Since only part of the material below is wanted, output exactly the lines from the one with "let refuse := fun" up to and including the one with "match (if f.pk.b".

════

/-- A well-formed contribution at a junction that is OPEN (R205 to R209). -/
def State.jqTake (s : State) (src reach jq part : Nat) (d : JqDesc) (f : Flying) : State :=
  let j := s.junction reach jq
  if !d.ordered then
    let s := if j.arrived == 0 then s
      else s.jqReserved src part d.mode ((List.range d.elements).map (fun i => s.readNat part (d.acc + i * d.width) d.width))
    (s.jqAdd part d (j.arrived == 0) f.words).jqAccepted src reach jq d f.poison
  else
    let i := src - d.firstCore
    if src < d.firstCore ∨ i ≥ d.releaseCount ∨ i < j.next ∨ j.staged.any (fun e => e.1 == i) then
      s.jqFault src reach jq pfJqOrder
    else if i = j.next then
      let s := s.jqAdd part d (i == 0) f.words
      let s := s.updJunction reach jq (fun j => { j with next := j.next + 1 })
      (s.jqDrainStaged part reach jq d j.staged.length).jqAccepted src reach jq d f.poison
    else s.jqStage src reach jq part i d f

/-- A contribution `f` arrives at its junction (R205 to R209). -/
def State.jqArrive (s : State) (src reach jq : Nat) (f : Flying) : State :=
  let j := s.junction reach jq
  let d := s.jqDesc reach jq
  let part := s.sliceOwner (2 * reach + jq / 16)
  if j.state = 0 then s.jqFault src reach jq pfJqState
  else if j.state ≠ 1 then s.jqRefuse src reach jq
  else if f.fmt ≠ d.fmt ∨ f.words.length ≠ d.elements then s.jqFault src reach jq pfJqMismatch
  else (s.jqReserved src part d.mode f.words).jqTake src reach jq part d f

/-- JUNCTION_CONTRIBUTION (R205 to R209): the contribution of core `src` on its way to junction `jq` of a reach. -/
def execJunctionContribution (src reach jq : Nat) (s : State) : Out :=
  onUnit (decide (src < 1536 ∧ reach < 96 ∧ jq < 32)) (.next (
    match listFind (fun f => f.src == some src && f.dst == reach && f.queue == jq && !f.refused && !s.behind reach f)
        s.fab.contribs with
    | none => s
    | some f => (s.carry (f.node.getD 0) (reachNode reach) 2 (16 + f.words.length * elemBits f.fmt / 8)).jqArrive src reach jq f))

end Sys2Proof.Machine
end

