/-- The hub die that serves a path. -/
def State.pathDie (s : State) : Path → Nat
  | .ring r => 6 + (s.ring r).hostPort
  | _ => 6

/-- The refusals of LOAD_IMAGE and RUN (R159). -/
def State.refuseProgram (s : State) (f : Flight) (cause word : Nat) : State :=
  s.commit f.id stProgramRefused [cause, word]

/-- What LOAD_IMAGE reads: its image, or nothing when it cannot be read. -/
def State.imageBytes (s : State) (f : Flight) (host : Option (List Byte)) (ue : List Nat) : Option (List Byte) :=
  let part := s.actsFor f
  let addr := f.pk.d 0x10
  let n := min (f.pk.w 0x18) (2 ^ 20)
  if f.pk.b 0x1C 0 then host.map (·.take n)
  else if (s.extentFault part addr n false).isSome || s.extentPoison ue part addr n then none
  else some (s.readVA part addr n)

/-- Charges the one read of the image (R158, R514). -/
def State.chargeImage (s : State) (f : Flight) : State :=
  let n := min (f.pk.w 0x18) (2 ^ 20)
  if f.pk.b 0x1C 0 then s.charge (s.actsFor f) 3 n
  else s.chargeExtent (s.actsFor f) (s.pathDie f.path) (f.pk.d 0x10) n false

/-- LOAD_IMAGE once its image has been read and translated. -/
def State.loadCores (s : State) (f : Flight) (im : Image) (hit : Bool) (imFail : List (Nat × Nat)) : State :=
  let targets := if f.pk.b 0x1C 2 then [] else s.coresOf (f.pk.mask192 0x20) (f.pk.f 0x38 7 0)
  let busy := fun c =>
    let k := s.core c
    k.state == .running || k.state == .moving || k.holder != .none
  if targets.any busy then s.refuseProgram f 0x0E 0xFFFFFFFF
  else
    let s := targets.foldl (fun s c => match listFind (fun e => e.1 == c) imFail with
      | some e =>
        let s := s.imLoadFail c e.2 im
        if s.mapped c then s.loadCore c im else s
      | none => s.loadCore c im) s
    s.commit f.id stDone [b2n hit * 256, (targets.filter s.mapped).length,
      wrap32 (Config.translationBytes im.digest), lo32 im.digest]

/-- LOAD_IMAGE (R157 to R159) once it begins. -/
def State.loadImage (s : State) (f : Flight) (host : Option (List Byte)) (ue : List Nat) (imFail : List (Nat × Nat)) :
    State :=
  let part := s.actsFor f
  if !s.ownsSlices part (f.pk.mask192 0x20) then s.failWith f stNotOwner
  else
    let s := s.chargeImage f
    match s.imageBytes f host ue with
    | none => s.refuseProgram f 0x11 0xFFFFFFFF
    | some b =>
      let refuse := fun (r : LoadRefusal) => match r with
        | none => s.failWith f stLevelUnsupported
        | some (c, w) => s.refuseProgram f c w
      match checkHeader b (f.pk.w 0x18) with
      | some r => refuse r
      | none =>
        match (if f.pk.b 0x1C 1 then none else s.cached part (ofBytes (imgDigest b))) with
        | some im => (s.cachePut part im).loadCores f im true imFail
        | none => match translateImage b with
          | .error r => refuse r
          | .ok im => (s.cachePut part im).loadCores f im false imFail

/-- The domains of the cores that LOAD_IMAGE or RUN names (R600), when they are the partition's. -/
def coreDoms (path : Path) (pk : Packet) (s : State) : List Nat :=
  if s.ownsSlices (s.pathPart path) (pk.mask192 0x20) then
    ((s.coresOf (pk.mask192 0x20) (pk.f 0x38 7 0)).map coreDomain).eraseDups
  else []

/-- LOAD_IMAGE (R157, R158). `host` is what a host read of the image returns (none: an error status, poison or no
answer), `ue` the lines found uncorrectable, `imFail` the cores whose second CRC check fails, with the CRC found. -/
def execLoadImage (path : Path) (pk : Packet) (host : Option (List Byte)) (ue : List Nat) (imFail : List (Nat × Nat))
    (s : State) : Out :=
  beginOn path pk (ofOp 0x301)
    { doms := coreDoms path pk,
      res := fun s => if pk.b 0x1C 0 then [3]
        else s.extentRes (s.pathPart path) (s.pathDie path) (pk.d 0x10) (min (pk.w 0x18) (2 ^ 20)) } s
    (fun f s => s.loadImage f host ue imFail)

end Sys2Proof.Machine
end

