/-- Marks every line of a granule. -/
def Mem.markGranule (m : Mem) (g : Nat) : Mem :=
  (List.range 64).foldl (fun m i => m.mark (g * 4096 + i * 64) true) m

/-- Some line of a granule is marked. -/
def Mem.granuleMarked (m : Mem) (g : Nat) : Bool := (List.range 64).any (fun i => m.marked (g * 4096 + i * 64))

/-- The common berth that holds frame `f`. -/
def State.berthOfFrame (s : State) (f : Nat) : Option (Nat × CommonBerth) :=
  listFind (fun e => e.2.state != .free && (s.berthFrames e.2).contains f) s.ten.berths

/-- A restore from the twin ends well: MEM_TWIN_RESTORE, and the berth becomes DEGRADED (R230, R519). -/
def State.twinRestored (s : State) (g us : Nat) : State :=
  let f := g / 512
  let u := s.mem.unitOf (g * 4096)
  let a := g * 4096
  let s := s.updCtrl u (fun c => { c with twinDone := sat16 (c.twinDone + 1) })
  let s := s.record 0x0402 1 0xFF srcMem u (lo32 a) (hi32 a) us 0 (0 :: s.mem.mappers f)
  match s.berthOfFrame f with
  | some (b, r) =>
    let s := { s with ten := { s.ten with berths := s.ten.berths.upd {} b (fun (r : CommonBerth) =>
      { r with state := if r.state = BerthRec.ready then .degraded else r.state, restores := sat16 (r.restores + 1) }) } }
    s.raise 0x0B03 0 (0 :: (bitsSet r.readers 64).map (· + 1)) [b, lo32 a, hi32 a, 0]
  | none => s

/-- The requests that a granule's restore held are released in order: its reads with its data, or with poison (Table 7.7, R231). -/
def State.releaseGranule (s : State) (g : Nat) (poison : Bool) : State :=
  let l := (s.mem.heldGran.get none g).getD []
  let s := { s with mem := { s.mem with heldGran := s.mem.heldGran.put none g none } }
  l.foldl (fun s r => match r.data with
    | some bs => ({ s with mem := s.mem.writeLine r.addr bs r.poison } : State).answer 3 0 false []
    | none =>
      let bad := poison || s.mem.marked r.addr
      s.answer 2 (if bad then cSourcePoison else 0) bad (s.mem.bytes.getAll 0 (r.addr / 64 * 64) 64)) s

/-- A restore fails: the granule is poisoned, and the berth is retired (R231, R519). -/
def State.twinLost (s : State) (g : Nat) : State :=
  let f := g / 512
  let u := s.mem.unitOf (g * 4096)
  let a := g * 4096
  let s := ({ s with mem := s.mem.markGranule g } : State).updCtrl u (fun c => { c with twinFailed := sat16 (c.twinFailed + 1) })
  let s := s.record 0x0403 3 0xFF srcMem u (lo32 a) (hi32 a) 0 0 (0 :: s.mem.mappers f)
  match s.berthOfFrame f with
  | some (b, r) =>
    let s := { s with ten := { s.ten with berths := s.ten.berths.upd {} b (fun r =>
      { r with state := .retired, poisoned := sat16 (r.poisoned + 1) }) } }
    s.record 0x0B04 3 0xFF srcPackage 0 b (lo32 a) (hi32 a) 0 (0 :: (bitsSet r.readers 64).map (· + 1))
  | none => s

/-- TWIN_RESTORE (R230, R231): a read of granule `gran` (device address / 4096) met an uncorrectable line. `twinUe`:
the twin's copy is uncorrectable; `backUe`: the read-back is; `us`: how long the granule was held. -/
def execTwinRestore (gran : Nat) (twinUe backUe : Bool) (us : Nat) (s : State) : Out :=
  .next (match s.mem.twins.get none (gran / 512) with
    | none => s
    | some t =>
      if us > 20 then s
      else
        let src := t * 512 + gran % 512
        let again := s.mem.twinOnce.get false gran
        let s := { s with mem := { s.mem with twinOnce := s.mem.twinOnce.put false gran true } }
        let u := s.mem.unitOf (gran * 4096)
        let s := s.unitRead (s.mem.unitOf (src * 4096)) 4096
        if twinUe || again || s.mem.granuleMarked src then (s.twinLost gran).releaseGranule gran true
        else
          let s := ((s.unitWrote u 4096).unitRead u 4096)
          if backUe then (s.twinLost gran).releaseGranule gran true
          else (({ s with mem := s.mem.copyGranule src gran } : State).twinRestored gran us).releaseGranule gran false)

════

* Result:
      let refuse := fun (r : LoadRefusal) => match r with
        | none => s.failWith f stLevelUnsupported
        | some (c, w) => s.refuseProgram f c w
      match checkHeader b (f.pk.w 0x18) with
      | some r => refuse r
      | none =>
        match (if f.pk.b 0x1C 1 then none else s.cached part (ofBytes (imgDigest b))) with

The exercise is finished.